_TASK STATEMENT_
Copy out, from the data below, each line in which the word "them" occurs.

────

-- ==== Sys2Proof/Machine/Flags.lean ====
section
/-!
DEFINITION. `STATUS`: the numbers of the result codes, the word the host reads, and what the life of a
command does to its fields (spec/10_state.md R24, R25; spec/60_exceptions.md R311, R314).
-/

namespace Sys2Proof.Machine

/-- The number of a result code (R311). -/
def ResultCode.code : ResultCode → BitVec 4
  | .ok => 0
  | .truncatedData => 1
  | .invalidFormat => 2
  | .invalidDimensions => 3
  | .unsupportedFormat => 4
  | .decompressionFailed => 5
  | .illegalCommand => 6
  | .notReady => 7

/-- The word the host reads at `STATUS` (R24); bits [15:11] and [31:19] read as zero. -/
def Status.word (st : Status) : Word :=
  0#13 ++ BitVec.ofBool st.sEos ++ BitVec.ofBool st.sTrunc ++ BitVec.ofBool st.sDstfull ++
    0#5 ++ BitVec.ofBool st.eos ++ BitVec.ofBool st.trunc ++ BitVec.ofBool st.dstfull ++
    st.first.code ++ st.err.code

/-- Step 2 of R314: the per-command flags are cleared. -/
def Status.cleared (st : Status) : Status :=
  { st with dstfull := false, trunc := false, eos := false }

/-- Step 4 of R314: `ERR`, then `FIRST` if it is still 0, then the sticky flags. -/
def Status.finished (st : Status) (e : ResultCode) : Status :=
  { st with
    err := e
    first := if e ≠ .ok ∧ st.first = .ok then e else st.first
    sDstfull := st.sDstfull || st.dstfull
    sTrunc := st.sTrunc || st.trunc
    sEos := st.sEos || st.eos }

end Sys2Proof.Machine
end

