/-- R250, R251: `JPG.YCC` whose output and planes fit writes the `3N` bytes R, G, B of each sample in turn, and
changes nothing else but `CMD` and `STATUS`. -/
def Obligations.JpgYccConverts : Prop :=
  ∀ s : State, windowsOk .jpgYcc s = true → s.mem.wf → 3 * s.arg0.toNat ≤ s.dst.len.toNat →
    s.arg1.toNat + s.arg0.toNat ≤ s.src.len.toNat → s.arg2.toNat + s.arg0.toNat ≤ s.src.len.toNat →
    s.arg3.toNat + s.arg0.toNat ≤ s.src.len.toNat →
    ∃ t, exec .jpgYcc s = .next t ∧ t = { s.endedOk .jpgYcc with mem := t.mem } ∧
      s.places t fun o =>
        if o < 3 * s.arg0.toNat then
          some ((yccReference (s.srcByte (s.arg1.toNat + o / 3)).toNat (s.srcByte (s.arg2.toNat + o / 3)).toNat
            (s.srcByte (s.arg3.toNat + o / 3)).toNat).getD (o % 3) 0)
        else none

/-- R252, R253: `JPG.DCP` adds `ARG0` to one predictor and returns the sum; `JPG.RST` zeroes all four. -/
def Obligations.Predictors : Prop :=
  ∀ s : State,
    (∀ c : BitVec 2, exec (.jpgDcp c) s = .next
      { (s.endedOk (.jpgDcp c)).setPred c (BitVec.ofNat 32 ((s.predOf c).toNat + s.arg0.toNat)) with
        res0 := BitVec.ofNat 32 ((s.predOf c).toNat + s.arg0.toNat) }) ∧
    ∃ t, exec .jpgRst s = .next t ∧ t = { s.endedOk .jpgRst with pred := t.pred } ∧ ∀ c, t.predOf c = 0

/-! ## Rasters -/

/-- R318: a dimension that is 0 or above `MAX_DIM`, or a raster that does not fit the destination window, is
`InvalidDimensions`, and nothing is read or written; and nothing else is ever a cause. -/
def Obligations.InvalidDimensionsEffect : Prop :=
  ∀ s : State,
    let bad (bpp : Nat) : Prop := s.arg0 = 0 ∨ s.arg1 = 0 ∨ s.cfg.maxDim < s.arg0.toNat ∨
      s.cfg.maxDim < s.arg1.toNat ∨ s.dst.len.toNat < s.arg0.toNat * s.arg1.toNat * bpp
    (∀ slot : BitVec 2, windowsOk (.jpgBlk slot) s = true → s.quantSlot slot ≠ none → bad 1 →
      exec (.jpgBlk slot) s = .next (s.ended (.jpgBlk slot) .invalidDimensions false false false)) ∧
    (∀ i ∈ [Instr.dxt1Blk, .dxt3Blk, .dxt5Blk], windowsOk i s = true → bad 4 →
      exec i s = .next (s.ended i .invalidDimensions false false false)) ∧
    (windowsOk .jpgYcc s = true → s.dst.len.toNat < 3 * s.arg0.toNat →
      exec .jpgYcc s = .next (s.ended .jpgYcc .invalidDimensions false false false)) ∧
    ∀ (i : Instr) (t : State), exec i s = .next t → t.status.err = .invalidDimensions →
      ((∃ slot, i = .jpgBlk slot) ∧ bad 1) ∨ (i ∈ [Instr.dxt1Blk, .dxt3Blk, .dxt5Blk] ∧ bad 4) ∨
        (i = .jpgYcc ∧ s.dst.len.toNat < 3 * s.arg0.toNat)

/-- R316 (5), R315: on a legal raster, a source window too short for the block, or for a plane, is `TruncatedData`,
and nothing is written. That `JPG.YCC` with `N = 0` and a plane offset above `SRC_LEN` is among them is the model's choice
(notes/assumptions/22.md). -/
def Obligations.ShortOperands : Prop :=
  ∀ s : State,
    (∀ slot : BitVec 2, windowsOk (.jpgBlk slot) s = true → s.quantSlot slot ≠ none → s.rasterOk 1 →
      s.src.len.toNat < 128 →
      exec (.jpgBlk slot) s = .next (s.ended (.jpgBlk slot) .truncatedData false false false)) ∧
    (∀ p ∈ [(Instr.dxt1Blk, 8), (.dxt3Blk, 16), (.dxt5Blk, 16)], windowsOk p.1 s = true → s.rasterOk 4 →
      s.src.len.toNat < p.2 → exec p.1 s = .next (s.ended p.1 .truncatedData false false false)) ∧
    (windowsOk .jpgYcc s = true → 3 * s.arg0.toNat ≤ s.dst.len.toNat →
      s.src.len.toNat < s.arg1.toNat + s.arg0.toNat ∨ s.src.len.toNat < s.arg2.toNat + s.arg0.toNat ∨
        s.src.len.toNat < s.arg3.toNat + s.arg0.toNat →
      exec .jpgYcc s = .next (s.ended .jpgYcc .truncatedData false false false))

/-- R270 to R280: the three DXT commands on a legal raster place the pixels of the block that lie in the raster,
with the palette, the explicit alpha and the interpolated alpha of the rules, and change nothing else but `CMD` and
`STATUS`. -/
def Obligations.DxtPlaces : Prop :=
  ∀ s : State, s.mem.wf → s.rasterOk 4 →
    (windowsOk .dxt1Blk s = true → 8 ≤ s.src.len.toNat →
      ∃ t, exec .dxt1Blk s = .next t ∧ t = { s.endedOk .dxt1Blk with mem := t.mem } ∧
        s.places t (s.blockByte 4 4 fun dx dy => pixelBytes (s.colourAt true 0 dx dy))) ∧
    (windowsOk .dxt3Blk s = true → 16 ≤ s.src.len.toNat →
      ∃ t, exec .dxt3Blk s = .next t ∧ t = { s.endedOk .dxt3Blk with mem := t.mem } ∧
        s.places t (s.blockByte 4 4 fun dx dy =>
          pixelBytes ((s.colourAt false 8 dx dy).take 3 ++ [s.explicitAlpha (dy * 4 + dx)]))) ∧
    (windowsOk .dxt5Blk s = true → 16 ≤ s.src.len.toNat →
      ∃ t, exec .dxt5Blk s = .next t ∧ t = { s.endedOk .dxt5Blk with mem := t.mem } ∧
        s.places t (s.blockByte 4 4 fun dx dy =>
          pixelBytes ((s.colourAt false 8 dx dy).take 3 ++ [s.interpolatedAlpha (dy * 4 + dx)])))

/-- R281 (the spec's inference): in `DXT1.BLK` a pixel of index 3 is opaque with the colour `(e0 + 2 e1) / 3` when
`c0 > c1`, and transparent black when `c0 ≤ c1`, compared as unsigned 16-bit words. -/
def Obligations.Dxt1AlphaMode : Prop :=
  ∀ (s t : State) (dx dy : Nat), windowsOk .dxt1Blk s = true → s.mem.wf → s.rasterOk 4 → 8 ≤ s.src.len.toNat →
    dx < 4 → dy < 4 → s.indexAt 0 dx dy = 3 → s.arg2.toNat * 4 + dx < s.arg0.toNat →
    s.arg3.toNat * 4 + dy < s.arg1.toNat → exec .dxt1Blk s = .next t →
    let o := ((s.arg3.toNat * 4 + dy) * s.arg0.toNat + (s.arg2.toNat * 4 + dx)) * 4
    let e0 := channels565 (s.srcWord16 0)
    let e1 := channels565 (s.srcWord16 2)
    ((s.srcWord16 2).toNat < (s.srcWord16 0).toNat →
      t.mem.read (s.dst.addr (o + 3)) = 255 ∧
        ∀ j, j < 3 → t.mem.read (s.dst.addr (o + j)) = BitVec.ofNat 8 ((e0.getD j 0 + 2 * e1.getD j 0) / 3)) ∧
    ((s.srcWord16 0).toNat ≤ (s.srcWord16 2).toNat →
      ∀ j, j < 4 → t.mem.read (s.dst.addr (o + j)) = 0)
end

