-- ==== Sys2Proof/Proofs/Registers.lean ====
section
/-!
SUPPORT. The registers as the host sees them (R21, R23, R24, R311, R340): what a read returns after a write of the same
and of another register, and the bits of the read-only registers that the model assembles from its fields.
-/

namespace Sys2Proof.Machine

/-! ## Register access -/

/-- Cutting a word to its low `k` bits is masking it. -/
theorem setWidth_setWidth_eq_and (v : Word) {k : Nat} (hk : k ≤ 32) :
    (v.setWidth k).setWidth 32 = v &&& BitVec.ofNat 32 (2 ^ k - 1) := by
  have hmask : (2 ^ k - 1) % 2 ^ 32 = 2 ^ k - 1 :=
    Nat.mod_eq_of_lt ((Nat.sub_lt (Nat.two_pow_pos k) Nat.one_pos).trans_le (Nat.pow_le_pow_right (by decide) hk))
  have hlow : v.toNat % 2 ^ k < 2 ^ 32 := (Nat.mod_le _ _).trans_lt v.isLt
  apply BitVec.eq_of_toNat_eq
  rw [BitVec.toNat_and, BitVec.toNat_ofNat, hmask, Nat.and_two_pow_sub_one_eq_mod, BitVec.toNat_setWidth,
    BitVec.toNat_setWidth, Nat.mod_eq_of_lt hlow]

/-- A written register reads as the legal bits of the value, and a read-only one as before (R23 (a) to (c)). -/
theorem readReg_writeReg_same (off : BitVec 8) (v : Word) (s : State) :
    readReg off (writeReg off v s) = if writableBits off ≠ 0 then v &&& writableBits off else readReg off s := by
  have hall : v &&& 0xFFFFFFFF#32 = v := BitVec.and_allOnes
  have h3 : (v.setWidth 3).setWidth 32 = v &&& 0x7 := setWidth_setWidth_eq_and v (by decide)
  have h8 : (v.setWidth 8).setWidth 32 = v &&& 0xFF := setWidth_setWidth_eq_and v (by decide)
  unfold writeReg
  split <;> simp [writableBits, readReg, *]

/-- A write leaves every other register as it was (R23 (e)). -/
theorem readReg_writeReg_other {off r : BitVec 8} (h : r ≠ off) (v : Word) (s : State) :
    readReg r (writeReg off v s) = readReg r s := by
  have hne : r.toNat ≠ off.toNat := fun e => h (BitVec.eq_of_toNat_eq e)
  unfold writeReg
  -- The register written: one field of the state, or none.
  split
  all_goals
    unfold readReg
    -- The register read: another field, unless it is the one written.
    split
    all_goals first | rfl | omega

theorem readReg_writeReg (r off : BitVec 8) (v : Word) (s : State) :
    readReg r (writeReg off v s) =
      if r = off ∧ writableBits off ≠ 0 then v &&& writableBits off else readReg r s := by
  by_cases h : r = off
  · subst h
    rw [readReg_writeReg_same]
    simp only [true_and]
  · rw [readReg_writeReg_other h, if_neg fun hr => h hr.1]

/-- Offsets from 0x68 on are no registers and read as 0 (R21, R23 (c)). -/
theorem readReg_of_no_register {off : BitVec 8} (h : 0x68 ≤ off.toNat) (s : State) : readReg off s = 0 := by
  unfold readReg
  split
  case h_27 => rfl
  all_goals omega

theorem aligned_iff (off : BitVec 8) (bytes : Nat) : aligned off bytes = true ↔ bytes = 4 ∧ off.toNat % 4 = 0 := by
  simp [aligned]

/-- Settles O5: `transact` decides on alignment (R23 (d)), and the rest is what `readReg` and `writeReg` do. -/
theorem registerAccess : Obligations.RegisterAccess := by
  intro s off bytes v _
  refine ⟨fun hbad => ?_, fun hgood => ?_⟩
  · have ha : aligned off bytes = false := by
      rw [← Bool.not_eq_true, aligned_iff]
      omega
    simp [transact, ha]
  · have ha := (aligned_iff off bytes).mpr hgood
    refine ⟨by simp [transact, ha], fun h => readReg_of_no_register h s, fun h0 => ⟨writeReg off v s, ?_⟩⟩
    exact ⟨by simp only [transact, ha, Bool.not_true, Bool.false_eq_true, if_false, if_neg h0],
      fun r => readReg_writeReg r off v s, writeReg_eq off v s⟩

/-! ## The read-only registers -/

theorem bitsToNat_testBit (bs : List Bool) (k : Nat) : (bitsToNat bs).testBit k = bs.getD k false := by
  induction bs generalizing k with
  | nil => simp [bitsToNat]
  | cons b bs ih =>
    cases k with
    | zero => cases b <;> simp [bitsToNat, Nat.testBit_zero, Nat.add_mod]
    | succ k =>
      have hdiv : (b.toNat + 2 * bitsToNat bs) / 2 = bitsToNat bs := by
        have := b.toNat_lt
        omega
      rw [bitsToNat, Nat.testBit_succ, hdiv, ih, List.getD_cons_succ]

/-- A register whose bits are the valid bits of a file of `n` slots: bit `k` is that of slot `k`, and the bits above
are 0 (R34, R36). -/
theorem validBits_getLsbD {α : Type} {n : Nat} (slots : Vector (Option α) n) (hn : n ≤ 32) (k : Nat) :
    (BitVec.ofNat 32 (bitsToNat (slots.toList.map Option.isSome))).getLsbD k =
      if h : k < n then slots[k].isSome else false := by
  rw [BitVec.getLsbD_ofNat, bitsToNat_testBit]
  by_cases h : k < n
  · simp [h, Nat.lt_of_lt_of_le h hn]
  · simp [h]

/-- The bits above the valid bits read as 0. -/
theorem validBits_above {α : Type} {n : Nat} (slots : Vector (Option α) n) (hn : n ≤ 32) (m : Nat) :
    (BitVec.ofNat 32 (bitsToNat (slots.toList.map Option.isSome))).extractLsb' n m = 0 := by
  refine BitVec.eq_of_getLsbD_eq fun k _ => ?_
  rw [BitVec.getLsbD_extractLsb', validBits_getLsbD slots hn, dif_neg (by omega), Bool.and_false]
  exact BitVec.getLsbD_zero.symm

/-- The bits of `STATUS`, field by field (R24). -/
theorem Status.word_getLsbD (st : Status) {k : Nat} (hk : k < 32) :
    st.word.getLsbD k =
      if k < 4 then st.err.code.getLsbD k
      else if k < 8 then st.first.code.getLsbD (k - 4)
      else if k = 8 then st.dstfull
      else if k = 9 then st.trunc
      else if k = 10 then st.eos
      else if k = 16 then st.sDstfull
      else if k = 17 then st.sTrunc
      else if k = 18 then st.sEos
      else false := by
  simp only [Status.word, BitVec.getLsbD_append]
  interval_cases k <;> simp

theorem Status.word_err (st : Status) : st.word.extractLsb' 0 4 = st.err.code := by
  refine BitVec.eq_of_getLsbD_eq fun k hk => ?_
  rw [BitVec.getLsbD_extractLsb', word_getLsbD st (by omega)]
  simp [hk]

theorem Status.word_first (st : Status) : st.word.extractLsb' 4 4 = st.first.code := by
  refine BitVec.eq_of_getLsbD_eq fun k hk => ?_
  rw [BitVec.getLsbD_extractLsb', word_getLsbD st (by omega), if_neg (by omega), if_pos (by omega)]
  simp [hk]

/-- Bits [15:11] of `STATUS` read as 0 (R24). -/
theorem Status.word_reserved_low (st : Status) : st.word.extractLsb' 11 5 = 0 := by
  refine BitVec.eq_of_getLsbD_eq fun k hk => ?_
  rw [BitVec.getLsbD_extractLsb', word_getLsbD st (by omega)]
  interval_cases k <;> simp

/-- Bits [31:19] of `STATUS` read as 0 (R24). -/
theorem Status.word_reserved_high (st : Status) : st.word.extractLsb' 19 13 = 0 := by
  refine BitVec.eq_of_getLsbD_eq fun k hk => ?_
  rw [BitVec.getLsbD_extractLsb', word_getLsbD st (by omega)]
  interval_cases k <;> simp

theorem readReg_htvalid (s : State) (t : BitVec 3) : (readReg 0x60 s).getLsbD t.toNat = (s.huffSlot t).isSome :=
  (validBits_getLsbD s.huff (by decide) t.toNat).trans (dif_pos t.isLt)

theorem readReg_qtvalid (s : State) (q : BitVec 2) : (readReg 0x64 s).getLsbD q.toNat = (s.quantSlot q).isSome :=
  (validBits_getLsbD s.quant (by decide) q.toNat).trans (dif_pos q.isLt)

theorem readReg_pred (s : State) (c : BitVec 2) : readReg (0x50 + 4 * c.setWidth 8) s = s.predOf c := by
  have hc : c = 0 ∨ c = 1 ∨ c = 2 ∨ c = 3 := by
    revert c
    decide
  rcases hc with rfl | rfl | rfl | rfl <;> rfl

/-- Settles O6: the numbers of R311, and the read-only registers field by field. -/
theorem readOnlyFields : Obligations.ReadOnlyFields := by
  refine ⟨rfl, fun s => ?_⟩
  have hbit {k : Nat} (hk : k < 32) := s.status.word_getLsbD hk
  exact ⟨s.status.word_err, s.status.word_first, hbit (by decide), hbit (by decide), hbit (by decide),
    s.status.word_reserved_low, hbit (by decide), hbit (by decide), hbit (by decide), s.status.word_reserved_high,
    readReg_htvalid s, validBits_above s.huff (by decide) 24, readReg_qtvalid s,
    validBits_above s.quant (by decide) 28, readReg_pred s⟩

/-! ## Reset -/

/-- Settles O1: the 256 offsets, eight slots, four slots and four predictors of the one reset state. -/
theorem resetState : Obligations.ResetState :=
  ⟨by decide, by decide, by decide, by decide⟩

end Sys2Proof.Machine
end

────

_ANSWER SECTION_
and nothing is written. That `JPG.YCC` with `N = 0` and a plane offset above `SRC_LEN` is among them is the model's choice
SUPPORT. The registers as the host sees them (R21, R23, R24, R311, R340): what a read returns after a write of the same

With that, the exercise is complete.